== Segment start ==
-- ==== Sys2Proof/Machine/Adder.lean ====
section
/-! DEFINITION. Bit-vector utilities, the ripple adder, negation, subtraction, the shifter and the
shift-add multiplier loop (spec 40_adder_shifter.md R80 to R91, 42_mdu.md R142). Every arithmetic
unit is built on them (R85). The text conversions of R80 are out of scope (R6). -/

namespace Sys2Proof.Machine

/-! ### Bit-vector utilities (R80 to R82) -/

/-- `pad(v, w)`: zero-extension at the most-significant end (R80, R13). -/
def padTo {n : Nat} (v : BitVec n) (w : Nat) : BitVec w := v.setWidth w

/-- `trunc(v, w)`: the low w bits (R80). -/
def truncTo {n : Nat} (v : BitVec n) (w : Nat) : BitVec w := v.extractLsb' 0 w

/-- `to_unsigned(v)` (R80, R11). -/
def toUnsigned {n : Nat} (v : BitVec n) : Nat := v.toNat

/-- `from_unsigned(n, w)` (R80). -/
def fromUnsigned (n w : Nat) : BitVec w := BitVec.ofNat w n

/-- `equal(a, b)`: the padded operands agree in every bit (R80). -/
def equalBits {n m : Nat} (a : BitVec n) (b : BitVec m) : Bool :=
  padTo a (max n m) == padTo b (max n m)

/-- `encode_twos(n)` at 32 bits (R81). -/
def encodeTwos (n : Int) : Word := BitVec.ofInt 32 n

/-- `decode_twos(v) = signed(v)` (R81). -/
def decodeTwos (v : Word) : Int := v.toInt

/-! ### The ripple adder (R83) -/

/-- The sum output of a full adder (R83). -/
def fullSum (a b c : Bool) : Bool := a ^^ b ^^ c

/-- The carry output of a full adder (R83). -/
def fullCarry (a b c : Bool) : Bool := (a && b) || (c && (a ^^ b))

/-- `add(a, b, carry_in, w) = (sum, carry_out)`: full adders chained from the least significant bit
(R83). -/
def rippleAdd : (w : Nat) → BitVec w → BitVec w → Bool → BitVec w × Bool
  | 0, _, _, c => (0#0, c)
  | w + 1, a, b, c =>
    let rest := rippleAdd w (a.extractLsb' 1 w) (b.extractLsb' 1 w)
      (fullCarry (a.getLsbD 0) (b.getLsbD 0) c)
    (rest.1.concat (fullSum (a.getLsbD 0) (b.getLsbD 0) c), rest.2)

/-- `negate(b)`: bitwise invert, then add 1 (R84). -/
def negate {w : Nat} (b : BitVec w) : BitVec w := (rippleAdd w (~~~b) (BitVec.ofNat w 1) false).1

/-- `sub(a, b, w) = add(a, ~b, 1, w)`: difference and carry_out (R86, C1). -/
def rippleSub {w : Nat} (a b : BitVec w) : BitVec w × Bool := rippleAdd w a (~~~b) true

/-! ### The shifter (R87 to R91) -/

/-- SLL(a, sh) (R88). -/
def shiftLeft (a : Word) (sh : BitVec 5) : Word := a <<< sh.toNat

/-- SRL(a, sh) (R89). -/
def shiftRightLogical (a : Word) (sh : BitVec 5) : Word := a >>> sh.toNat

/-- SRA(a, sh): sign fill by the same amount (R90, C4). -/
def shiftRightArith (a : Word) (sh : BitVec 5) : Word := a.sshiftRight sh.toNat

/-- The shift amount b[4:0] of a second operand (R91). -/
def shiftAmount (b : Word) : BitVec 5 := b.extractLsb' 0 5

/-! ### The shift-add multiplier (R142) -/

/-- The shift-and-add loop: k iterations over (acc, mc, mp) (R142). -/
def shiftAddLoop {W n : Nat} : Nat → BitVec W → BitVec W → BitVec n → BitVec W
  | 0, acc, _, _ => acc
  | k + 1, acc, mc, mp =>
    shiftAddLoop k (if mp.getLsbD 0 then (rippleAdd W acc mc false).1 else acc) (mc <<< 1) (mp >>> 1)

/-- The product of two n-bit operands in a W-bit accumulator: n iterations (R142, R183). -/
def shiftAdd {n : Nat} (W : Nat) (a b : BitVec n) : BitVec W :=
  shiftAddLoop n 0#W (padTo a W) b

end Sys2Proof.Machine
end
== Segment end ==
- [Problem to solve]: Return exactly the lines from the beginning of the data above through the one containing "def fullSum (a", please. Include both end lines and add nothing else.

- [Your response]:
-- ==== Sys2Proof/Machine/Adder.lean ====
section
/-! DEFINITION. Bit-vector utilities, the ripple adder, negation, subtraction, the shifter and the
shift-add multiplier loop (spec 40_adder_shifter.md R80 to R91, 42_mdu.md R142). Every arithmetic
unit is built on them (R85). The text conversions of R80 are out of scope (R6). -/

namespace Sys2Proof.Machine

/-! ### Bit-vector utilities (R80 to R82) -/

/-- `pad(v, w)`: zero-extension at the most-significant end (R80, R13). -/
def padTo {n : Nat} (v : BitVec n) (w : Nat) : BitVec w := v.setWidth w

/-- `trunc(v, w)`: the low w bits (R80). -/
def truncTo {n : Nat} (v : BitVec n) (w : Nat) : BitVec w := v.extractLsb' 0 w

/-- `to_unsigned(v)` (R80, R11). -/
def toUnsigned {n : Nat} (v : BitVec n) : Nat := v.toNat

/-- `from_unsigned(n, w)` (R80). -/
def fromUnsigned (n w : Nat) : BitVec w := BitVec.ofNat w n

/-- `equal(a, b)`: the padded operands agree in every bit (R80). -/
def equalBits {n m : Nat} (a : BitVec n) (b : BitVec m) : Bool :=
  padTo a (max n m) == padTo b (max n m)

/-- `encode_twos(n)` at 32 bits (R81). -/
def encodeTwos (n : Int) : Word := BitVec.ofInt 32 n

/-- `decode_twos(v) = signed(v)` (R81). -/
def decodeTwos (v : Word) : Int := v.toInt

/-! ### The ripple adder (R83) -/

/-- The sum output of a full adder (R83). -/
def fullSum (a b c : Bool) : Bool := a ^^ b ^^ c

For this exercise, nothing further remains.